- [What the task asks]: Entries follow. Give back exactly the lines starting at the one containing "-- ==== Sys2Proof/Laws/Ops.lean" and ending at the one containing "with SUCCESS. -/", and no other lines.

(Stored data entries)
-*-*-

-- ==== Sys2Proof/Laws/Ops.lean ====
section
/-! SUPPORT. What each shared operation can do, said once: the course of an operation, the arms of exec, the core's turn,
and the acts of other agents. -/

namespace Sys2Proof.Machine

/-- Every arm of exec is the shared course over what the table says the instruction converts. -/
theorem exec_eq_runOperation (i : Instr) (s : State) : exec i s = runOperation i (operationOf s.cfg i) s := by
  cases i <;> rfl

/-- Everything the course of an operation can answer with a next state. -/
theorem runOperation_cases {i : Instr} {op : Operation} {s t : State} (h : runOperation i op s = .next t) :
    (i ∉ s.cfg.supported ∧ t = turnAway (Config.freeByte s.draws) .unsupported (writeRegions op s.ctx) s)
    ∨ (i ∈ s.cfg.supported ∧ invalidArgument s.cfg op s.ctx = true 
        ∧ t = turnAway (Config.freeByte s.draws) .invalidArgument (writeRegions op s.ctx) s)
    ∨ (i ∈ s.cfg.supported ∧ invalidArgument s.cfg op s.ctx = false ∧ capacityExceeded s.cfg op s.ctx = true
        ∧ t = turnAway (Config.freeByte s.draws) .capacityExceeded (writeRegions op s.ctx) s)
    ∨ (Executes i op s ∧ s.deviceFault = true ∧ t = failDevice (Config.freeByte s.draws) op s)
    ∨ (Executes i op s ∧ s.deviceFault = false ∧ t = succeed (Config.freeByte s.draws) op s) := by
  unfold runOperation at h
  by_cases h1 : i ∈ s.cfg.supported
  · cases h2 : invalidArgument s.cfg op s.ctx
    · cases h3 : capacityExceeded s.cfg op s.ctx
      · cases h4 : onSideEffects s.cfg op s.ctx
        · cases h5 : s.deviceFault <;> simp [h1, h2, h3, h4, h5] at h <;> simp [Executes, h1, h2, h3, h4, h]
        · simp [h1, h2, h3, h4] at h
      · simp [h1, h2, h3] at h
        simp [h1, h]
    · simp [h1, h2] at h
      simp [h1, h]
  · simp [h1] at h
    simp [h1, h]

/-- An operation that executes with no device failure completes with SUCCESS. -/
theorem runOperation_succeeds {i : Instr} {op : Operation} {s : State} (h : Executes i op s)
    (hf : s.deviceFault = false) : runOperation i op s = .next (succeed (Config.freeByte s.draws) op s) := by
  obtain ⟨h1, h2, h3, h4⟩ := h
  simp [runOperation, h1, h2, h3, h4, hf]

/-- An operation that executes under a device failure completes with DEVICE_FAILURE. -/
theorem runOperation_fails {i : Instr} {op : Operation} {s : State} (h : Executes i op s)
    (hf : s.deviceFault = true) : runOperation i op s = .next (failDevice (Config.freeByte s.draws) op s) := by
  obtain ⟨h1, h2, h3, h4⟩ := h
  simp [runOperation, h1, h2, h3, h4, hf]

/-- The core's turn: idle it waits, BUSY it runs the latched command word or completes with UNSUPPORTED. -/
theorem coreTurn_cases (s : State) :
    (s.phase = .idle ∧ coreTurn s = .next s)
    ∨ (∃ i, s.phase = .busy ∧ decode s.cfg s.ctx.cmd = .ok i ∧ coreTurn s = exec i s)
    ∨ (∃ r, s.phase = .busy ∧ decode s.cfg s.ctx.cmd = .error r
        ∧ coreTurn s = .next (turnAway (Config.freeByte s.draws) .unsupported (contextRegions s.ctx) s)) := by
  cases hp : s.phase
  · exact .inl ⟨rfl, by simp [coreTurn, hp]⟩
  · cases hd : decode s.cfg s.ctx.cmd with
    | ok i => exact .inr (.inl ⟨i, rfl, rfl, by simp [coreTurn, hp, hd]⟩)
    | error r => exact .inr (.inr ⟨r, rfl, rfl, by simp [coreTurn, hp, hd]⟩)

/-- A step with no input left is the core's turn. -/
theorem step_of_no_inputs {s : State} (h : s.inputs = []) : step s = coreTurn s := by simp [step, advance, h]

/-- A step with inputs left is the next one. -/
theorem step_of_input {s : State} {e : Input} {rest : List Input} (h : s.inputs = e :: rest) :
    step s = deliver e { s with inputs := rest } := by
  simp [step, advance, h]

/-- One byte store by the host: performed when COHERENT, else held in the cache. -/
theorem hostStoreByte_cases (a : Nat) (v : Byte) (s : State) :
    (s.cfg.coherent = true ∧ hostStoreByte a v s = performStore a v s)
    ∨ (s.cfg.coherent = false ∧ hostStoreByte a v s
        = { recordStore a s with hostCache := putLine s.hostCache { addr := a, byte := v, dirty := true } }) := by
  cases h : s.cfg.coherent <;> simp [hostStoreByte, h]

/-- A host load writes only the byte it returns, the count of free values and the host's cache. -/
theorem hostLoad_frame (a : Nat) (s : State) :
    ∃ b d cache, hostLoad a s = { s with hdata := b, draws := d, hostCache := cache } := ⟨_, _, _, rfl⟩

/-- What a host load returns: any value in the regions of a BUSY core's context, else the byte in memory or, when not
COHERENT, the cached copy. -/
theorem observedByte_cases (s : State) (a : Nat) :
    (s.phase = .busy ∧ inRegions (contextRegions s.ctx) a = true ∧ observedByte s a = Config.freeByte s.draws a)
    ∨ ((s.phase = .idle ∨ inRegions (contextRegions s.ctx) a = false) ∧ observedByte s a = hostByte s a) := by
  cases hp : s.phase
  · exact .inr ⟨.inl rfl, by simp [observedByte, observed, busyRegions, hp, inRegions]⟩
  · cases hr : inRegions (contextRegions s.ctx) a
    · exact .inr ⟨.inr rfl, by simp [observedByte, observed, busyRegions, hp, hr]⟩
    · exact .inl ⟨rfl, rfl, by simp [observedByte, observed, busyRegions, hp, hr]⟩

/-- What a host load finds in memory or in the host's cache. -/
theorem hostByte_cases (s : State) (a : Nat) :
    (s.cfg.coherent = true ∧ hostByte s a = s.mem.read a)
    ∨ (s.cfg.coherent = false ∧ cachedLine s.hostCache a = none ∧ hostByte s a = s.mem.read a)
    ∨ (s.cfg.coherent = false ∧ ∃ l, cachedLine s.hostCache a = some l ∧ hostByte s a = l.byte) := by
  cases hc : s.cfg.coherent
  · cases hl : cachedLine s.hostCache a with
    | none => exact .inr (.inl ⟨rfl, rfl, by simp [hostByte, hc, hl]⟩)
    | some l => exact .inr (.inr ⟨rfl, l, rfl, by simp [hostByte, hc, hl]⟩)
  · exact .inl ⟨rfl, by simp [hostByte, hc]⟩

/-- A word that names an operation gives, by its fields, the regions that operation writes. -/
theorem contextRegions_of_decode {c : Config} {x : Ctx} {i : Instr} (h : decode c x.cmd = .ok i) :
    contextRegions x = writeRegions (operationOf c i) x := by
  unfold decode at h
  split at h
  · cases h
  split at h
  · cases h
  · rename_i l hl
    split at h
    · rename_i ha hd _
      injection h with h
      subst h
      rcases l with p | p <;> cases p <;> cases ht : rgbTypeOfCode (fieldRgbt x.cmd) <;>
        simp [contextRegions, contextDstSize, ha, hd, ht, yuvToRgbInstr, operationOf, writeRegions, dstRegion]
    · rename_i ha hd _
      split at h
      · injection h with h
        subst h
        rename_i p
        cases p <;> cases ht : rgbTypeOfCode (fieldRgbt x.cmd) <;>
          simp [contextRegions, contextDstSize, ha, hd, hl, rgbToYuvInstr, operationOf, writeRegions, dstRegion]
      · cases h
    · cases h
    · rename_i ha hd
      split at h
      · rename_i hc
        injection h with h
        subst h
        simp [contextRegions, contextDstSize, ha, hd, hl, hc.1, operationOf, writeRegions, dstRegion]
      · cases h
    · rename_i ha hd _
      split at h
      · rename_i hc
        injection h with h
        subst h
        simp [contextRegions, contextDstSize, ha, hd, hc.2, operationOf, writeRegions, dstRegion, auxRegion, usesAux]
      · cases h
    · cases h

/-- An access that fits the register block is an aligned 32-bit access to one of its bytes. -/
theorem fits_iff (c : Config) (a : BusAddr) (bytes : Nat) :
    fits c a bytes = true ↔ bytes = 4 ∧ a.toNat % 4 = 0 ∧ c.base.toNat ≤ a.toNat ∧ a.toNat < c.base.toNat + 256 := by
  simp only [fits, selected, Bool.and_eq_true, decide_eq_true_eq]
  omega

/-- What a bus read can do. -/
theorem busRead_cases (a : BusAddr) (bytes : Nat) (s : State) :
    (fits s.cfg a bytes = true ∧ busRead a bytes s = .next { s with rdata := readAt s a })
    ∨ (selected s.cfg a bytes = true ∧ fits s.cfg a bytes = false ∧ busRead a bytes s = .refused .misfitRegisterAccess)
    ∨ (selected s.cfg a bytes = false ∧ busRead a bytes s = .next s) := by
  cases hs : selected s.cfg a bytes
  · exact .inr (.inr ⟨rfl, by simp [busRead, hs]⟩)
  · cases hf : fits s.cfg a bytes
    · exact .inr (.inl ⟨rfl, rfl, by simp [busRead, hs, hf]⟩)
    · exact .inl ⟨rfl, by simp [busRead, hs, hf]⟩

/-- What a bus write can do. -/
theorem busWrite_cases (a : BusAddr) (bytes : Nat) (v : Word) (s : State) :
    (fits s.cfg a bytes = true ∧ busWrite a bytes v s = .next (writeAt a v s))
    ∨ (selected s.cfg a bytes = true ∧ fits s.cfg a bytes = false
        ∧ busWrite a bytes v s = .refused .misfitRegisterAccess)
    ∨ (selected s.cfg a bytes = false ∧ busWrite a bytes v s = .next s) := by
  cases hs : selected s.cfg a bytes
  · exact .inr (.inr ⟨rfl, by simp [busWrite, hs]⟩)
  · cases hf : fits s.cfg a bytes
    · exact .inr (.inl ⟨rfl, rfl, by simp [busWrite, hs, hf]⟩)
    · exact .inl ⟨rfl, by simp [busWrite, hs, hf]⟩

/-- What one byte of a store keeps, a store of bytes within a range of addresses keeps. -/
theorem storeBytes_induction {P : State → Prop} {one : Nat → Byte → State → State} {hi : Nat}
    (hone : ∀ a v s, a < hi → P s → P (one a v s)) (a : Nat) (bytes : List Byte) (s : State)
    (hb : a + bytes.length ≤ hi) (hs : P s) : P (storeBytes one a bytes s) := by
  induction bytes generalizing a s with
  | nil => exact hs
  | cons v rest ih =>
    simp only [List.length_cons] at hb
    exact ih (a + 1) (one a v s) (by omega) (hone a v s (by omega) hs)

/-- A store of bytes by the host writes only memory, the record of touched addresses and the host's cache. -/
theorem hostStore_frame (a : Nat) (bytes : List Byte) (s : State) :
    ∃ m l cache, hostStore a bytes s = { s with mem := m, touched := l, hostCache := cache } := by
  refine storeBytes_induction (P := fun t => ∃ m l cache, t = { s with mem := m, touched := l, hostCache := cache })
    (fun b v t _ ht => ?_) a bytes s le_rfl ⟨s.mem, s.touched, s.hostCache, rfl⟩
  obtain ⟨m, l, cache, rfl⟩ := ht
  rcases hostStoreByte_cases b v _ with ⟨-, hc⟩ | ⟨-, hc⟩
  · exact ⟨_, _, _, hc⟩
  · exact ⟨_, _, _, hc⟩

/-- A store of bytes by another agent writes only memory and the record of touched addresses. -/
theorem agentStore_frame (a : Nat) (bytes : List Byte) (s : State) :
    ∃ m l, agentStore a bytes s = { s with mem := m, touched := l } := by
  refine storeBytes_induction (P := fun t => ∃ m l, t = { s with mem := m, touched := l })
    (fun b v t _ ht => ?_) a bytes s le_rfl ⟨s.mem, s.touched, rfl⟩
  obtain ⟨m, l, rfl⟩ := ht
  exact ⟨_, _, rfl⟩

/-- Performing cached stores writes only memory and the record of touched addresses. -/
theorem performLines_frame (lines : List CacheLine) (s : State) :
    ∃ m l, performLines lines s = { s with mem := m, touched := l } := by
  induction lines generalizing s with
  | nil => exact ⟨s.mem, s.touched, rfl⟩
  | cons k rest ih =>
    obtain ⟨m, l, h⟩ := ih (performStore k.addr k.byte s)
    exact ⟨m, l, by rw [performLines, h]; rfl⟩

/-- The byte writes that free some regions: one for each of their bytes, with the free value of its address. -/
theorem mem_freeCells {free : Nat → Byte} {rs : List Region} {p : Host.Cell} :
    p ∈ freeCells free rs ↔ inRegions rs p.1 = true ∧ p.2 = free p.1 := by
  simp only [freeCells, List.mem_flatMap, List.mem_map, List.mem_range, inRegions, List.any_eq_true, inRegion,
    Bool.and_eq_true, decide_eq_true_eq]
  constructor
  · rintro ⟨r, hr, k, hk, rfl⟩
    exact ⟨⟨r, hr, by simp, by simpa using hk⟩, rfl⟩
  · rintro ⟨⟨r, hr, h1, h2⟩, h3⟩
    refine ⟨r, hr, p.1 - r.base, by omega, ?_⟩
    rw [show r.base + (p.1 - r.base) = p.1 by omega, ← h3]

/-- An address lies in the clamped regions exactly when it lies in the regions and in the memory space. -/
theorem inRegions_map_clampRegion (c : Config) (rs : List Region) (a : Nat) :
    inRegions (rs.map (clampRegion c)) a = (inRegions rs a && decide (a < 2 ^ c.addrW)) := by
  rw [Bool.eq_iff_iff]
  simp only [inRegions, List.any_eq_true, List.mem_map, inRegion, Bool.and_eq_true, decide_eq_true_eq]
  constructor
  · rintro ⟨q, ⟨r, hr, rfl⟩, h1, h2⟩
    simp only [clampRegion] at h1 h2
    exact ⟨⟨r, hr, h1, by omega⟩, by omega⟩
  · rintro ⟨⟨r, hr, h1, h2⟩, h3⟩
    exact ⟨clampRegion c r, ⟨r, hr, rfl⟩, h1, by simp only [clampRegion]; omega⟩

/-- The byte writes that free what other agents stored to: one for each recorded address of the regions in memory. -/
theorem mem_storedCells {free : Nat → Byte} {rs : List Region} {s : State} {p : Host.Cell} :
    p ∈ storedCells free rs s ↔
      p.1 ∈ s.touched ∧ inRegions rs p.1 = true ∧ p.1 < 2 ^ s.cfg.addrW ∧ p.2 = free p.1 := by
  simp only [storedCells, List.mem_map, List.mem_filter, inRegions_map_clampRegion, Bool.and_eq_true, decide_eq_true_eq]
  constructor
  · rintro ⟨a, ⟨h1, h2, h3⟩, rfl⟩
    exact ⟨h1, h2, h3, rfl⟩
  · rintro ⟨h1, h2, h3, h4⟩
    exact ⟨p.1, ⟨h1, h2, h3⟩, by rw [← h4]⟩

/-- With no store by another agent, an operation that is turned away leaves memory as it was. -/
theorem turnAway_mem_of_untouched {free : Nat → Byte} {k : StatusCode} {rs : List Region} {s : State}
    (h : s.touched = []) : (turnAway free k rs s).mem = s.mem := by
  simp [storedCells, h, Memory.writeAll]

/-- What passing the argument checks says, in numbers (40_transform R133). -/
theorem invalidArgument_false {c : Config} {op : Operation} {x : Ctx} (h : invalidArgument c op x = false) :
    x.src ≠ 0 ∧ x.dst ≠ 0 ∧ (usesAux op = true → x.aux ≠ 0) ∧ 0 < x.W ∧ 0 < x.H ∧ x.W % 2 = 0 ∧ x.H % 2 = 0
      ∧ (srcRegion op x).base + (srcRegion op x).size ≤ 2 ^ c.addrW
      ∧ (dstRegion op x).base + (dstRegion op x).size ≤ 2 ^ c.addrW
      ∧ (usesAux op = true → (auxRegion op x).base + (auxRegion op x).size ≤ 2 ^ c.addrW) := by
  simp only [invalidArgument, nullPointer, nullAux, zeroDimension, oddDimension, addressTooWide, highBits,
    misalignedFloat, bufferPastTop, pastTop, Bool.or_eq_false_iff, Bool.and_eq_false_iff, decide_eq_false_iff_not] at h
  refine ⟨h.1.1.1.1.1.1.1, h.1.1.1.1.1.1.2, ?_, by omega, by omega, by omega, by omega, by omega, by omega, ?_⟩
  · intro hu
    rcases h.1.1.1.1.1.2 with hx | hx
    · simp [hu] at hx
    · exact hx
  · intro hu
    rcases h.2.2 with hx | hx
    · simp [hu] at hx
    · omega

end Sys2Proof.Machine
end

-*-*-

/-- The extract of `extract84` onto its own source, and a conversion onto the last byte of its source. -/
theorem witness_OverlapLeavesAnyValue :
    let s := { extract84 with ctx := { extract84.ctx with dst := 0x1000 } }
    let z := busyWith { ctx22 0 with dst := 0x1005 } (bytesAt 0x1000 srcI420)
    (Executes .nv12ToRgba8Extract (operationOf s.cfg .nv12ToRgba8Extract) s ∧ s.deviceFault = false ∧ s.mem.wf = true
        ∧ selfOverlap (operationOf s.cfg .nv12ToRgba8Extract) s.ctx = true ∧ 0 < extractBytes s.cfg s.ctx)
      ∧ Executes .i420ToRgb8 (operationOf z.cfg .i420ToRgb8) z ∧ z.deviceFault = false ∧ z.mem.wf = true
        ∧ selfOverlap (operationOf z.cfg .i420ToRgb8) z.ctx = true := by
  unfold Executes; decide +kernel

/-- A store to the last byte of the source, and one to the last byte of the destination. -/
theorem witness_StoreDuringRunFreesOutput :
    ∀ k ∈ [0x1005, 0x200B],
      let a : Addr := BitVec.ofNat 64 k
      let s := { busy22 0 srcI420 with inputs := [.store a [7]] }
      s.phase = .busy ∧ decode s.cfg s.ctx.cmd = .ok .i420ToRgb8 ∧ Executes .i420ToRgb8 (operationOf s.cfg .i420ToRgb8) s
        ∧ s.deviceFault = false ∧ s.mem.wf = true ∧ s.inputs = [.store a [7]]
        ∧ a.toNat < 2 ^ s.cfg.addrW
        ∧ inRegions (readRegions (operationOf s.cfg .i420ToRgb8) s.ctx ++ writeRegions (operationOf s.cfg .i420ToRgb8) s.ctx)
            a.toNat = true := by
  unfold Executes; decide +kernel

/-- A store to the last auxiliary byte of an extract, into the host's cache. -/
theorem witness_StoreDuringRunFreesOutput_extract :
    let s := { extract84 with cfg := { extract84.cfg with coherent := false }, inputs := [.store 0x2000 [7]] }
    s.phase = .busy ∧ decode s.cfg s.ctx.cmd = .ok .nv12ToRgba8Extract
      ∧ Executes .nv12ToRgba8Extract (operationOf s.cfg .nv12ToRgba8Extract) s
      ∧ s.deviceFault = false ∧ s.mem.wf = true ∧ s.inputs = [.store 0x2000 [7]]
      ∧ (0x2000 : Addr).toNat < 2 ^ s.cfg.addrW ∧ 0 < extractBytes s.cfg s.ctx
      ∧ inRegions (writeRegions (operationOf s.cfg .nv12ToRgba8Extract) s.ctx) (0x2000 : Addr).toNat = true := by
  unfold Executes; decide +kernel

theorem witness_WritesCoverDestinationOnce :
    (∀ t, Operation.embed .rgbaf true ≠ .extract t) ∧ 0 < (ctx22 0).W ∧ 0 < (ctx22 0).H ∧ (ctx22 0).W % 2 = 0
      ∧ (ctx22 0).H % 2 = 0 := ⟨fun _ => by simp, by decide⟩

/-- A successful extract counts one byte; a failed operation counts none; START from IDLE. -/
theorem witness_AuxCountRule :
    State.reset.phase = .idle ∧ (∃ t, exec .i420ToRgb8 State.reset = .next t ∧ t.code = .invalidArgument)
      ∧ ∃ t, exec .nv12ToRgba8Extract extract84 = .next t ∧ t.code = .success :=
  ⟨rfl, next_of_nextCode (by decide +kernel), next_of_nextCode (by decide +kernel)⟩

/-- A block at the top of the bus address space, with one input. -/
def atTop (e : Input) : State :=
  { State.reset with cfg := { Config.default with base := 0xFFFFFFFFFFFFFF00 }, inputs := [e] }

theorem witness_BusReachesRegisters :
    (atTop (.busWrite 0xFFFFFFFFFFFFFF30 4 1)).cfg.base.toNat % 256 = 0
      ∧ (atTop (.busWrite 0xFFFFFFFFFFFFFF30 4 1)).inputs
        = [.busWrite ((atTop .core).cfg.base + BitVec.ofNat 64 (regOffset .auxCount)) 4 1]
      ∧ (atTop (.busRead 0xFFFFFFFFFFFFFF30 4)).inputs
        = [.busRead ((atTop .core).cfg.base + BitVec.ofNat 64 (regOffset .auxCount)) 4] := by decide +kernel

-*-*-

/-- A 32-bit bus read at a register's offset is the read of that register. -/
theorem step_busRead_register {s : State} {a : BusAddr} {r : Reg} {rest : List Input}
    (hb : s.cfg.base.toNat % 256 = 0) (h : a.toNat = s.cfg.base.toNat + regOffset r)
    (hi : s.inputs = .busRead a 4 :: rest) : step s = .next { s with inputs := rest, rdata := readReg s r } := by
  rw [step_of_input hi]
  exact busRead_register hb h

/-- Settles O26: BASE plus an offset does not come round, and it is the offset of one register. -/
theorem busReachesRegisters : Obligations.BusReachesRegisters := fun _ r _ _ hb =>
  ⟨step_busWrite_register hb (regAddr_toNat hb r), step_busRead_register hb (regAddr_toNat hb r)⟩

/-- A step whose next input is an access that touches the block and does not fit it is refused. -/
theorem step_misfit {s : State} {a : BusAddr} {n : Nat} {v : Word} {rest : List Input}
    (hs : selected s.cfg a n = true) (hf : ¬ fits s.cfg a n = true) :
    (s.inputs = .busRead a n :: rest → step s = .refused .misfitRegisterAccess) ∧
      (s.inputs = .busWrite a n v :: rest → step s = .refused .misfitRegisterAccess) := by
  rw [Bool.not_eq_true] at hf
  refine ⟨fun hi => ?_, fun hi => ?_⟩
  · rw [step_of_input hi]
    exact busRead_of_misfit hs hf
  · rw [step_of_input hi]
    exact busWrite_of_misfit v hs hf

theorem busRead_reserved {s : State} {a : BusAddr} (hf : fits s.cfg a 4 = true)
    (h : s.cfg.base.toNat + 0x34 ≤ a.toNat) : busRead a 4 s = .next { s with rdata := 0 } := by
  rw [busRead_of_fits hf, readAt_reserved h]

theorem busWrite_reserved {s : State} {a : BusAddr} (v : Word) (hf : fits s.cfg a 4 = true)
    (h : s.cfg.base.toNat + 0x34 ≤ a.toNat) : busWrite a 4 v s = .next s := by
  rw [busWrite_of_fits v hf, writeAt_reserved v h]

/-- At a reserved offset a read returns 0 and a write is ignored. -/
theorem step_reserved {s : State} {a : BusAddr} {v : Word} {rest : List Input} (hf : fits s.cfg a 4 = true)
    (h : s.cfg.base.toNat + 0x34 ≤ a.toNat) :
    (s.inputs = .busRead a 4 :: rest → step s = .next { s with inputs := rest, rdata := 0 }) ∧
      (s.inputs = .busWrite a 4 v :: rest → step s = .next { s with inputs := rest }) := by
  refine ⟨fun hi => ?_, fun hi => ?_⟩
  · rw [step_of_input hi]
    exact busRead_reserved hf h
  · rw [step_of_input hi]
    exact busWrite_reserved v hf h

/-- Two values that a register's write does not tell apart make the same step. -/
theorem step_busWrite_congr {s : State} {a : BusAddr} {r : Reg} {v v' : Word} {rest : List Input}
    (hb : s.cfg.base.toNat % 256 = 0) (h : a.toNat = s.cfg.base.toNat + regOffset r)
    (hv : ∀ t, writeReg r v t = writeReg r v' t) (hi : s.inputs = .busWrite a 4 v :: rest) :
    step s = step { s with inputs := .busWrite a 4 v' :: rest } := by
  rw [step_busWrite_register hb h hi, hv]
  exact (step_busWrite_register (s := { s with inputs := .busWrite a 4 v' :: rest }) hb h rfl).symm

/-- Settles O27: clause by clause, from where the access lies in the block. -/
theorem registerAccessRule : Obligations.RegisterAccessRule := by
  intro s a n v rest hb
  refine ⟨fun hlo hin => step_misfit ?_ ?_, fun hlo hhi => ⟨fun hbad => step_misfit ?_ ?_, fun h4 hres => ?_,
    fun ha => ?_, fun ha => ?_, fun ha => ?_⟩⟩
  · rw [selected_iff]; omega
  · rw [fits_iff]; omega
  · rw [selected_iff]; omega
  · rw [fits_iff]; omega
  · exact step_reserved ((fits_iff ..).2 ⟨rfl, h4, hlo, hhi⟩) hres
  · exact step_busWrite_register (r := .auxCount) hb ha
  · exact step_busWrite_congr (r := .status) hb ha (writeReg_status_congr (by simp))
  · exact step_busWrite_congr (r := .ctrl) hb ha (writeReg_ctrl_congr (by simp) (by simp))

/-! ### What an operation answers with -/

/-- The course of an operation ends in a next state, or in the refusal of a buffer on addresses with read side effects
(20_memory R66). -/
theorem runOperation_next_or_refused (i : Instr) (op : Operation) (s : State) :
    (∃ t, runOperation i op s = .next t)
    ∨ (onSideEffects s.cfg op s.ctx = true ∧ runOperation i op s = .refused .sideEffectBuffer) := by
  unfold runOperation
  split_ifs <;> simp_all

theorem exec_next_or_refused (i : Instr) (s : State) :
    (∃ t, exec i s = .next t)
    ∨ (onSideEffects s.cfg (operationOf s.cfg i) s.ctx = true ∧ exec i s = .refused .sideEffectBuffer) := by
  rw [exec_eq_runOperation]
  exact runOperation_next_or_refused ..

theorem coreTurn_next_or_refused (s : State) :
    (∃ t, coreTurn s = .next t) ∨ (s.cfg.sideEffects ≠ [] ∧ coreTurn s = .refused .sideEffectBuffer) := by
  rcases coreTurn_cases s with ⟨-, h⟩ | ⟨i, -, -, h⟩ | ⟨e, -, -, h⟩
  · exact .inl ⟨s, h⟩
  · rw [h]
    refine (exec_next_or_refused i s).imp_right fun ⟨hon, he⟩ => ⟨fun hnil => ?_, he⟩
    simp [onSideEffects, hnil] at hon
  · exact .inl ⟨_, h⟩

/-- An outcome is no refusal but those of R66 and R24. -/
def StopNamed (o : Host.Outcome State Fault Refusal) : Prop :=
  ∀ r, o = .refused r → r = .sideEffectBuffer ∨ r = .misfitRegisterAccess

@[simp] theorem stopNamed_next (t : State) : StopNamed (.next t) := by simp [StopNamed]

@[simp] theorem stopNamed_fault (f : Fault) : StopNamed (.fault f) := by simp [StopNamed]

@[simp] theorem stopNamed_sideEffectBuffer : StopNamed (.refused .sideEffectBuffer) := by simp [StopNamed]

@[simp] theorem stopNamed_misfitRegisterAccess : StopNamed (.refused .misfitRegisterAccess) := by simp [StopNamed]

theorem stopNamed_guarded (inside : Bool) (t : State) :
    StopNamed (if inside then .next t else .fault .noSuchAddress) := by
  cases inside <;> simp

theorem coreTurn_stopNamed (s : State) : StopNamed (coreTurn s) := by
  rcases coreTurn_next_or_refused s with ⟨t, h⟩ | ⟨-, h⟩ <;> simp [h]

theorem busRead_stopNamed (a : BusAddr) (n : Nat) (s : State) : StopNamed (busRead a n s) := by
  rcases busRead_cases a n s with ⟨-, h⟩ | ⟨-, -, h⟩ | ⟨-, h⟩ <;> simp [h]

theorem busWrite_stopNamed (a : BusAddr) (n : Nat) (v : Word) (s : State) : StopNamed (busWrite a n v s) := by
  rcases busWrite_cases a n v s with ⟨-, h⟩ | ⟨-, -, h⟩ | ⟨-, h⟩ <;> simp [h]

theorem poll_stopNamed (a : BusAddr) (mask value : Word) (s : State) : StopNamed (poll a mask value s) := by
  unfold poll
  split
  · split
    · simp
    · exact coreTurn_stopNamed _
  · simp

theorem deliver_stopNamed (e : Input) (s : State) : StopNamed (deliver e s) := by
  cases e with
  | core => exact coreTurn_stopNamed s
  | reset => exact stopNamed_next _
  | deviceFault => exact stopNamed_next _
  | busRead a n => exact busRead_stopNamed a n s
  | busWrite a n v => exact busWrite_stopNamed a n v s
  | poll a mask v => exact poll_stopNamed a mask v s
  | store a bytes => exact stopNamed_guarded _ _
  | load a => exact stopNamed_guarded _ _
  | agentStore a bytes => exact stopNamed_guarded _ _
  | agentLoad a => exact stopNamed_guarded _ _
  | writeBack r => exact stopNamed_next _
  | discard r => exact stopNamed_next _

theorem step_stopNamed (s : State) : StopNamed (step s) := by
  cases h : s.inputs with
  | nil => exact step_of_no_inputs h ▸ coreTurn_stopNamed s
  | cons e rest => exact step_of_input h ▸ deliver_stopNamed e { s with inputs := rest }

-*-*-

- [Problem solution]:
-- ==== Sys2Proof/Laws/Ops.lean ====
section
/-! SUPPORT. What each shared operation can do, said once: the course of an operation, the arms of exec, the core's turn,
and the acts of other agents. -/

namespace Sys2Proof.Machine

/-- Every arm of exec is the shared course over what the table says the instruction converts. -/
theorem exec_eq_runOperation (i : Instr) (s : State) : exec i s = runOperation i (operationOf s.cfg i) s := by
  cases i <;> rfl

/-- Everything the course of an operation can answer with a next state. -/
theorem runOperation_cases {i : Instr} {op : Operation} {s t : State} (h : runOperation i op s = .next t) :
    (i ∉ s.cfg.supported ∧ t = turnAway (Config.freeByte s.draws) .unsupported (writeRegions op s.ctx) s)
    ∨ (i ∈ s.cfg.supported ∧ invalidArgument s.cfg op s.ctx = true 
        ∧ t = turnAway (Config.freeByte s.draws) .invalidArgument (writeRegions op s.ctx) s)
    ∨ (i ∈ s.cfg.supported ∧ invalidArgument s.cfg op s.ctx = false ∧ capacityExceeded s.cfg op s.ctx = true
        ∧ t = turnAway (Config.freeByte s.draws) .capacityExceeded (writeRegions op s.ctx) s)
    ∨ (Executes i op s ∧ s.deviceFault = true ∧ t = failDevice (Config.freeByte s.draws) op s)
    ∨ (Executes i op s ∧ s.deviceFault = false ∧ t = succeed (Config.freeByte s.draws) op s) := by
  unfold runOperation at h
  by_cases h1 : i ∈ s.cfg.supported
  · cases h2 : invalidArgument s.cfg op s.ctx
    · cases h3 : capacityExceeded s.cfg op s.ctx
      · cases h4 : onSideEffects s.cfg op s.ctx
        · cases h5 : s.deviceFault <;> simp [h1, h2, h3, h4, h5] at h <;> simp [Executes, h1, h2, h3, h4, h]
        · simp [h1, h2, h3, h4] at h
      · simp [h1, h2, h3] at h
        simp [h1, h]
    · simp [h1, h2] at h
      simp [h1, h]
  · simp [h1] at h
    simp [h1, h]

/-- An operation that executes with no device failure completes with SUCCESS. -/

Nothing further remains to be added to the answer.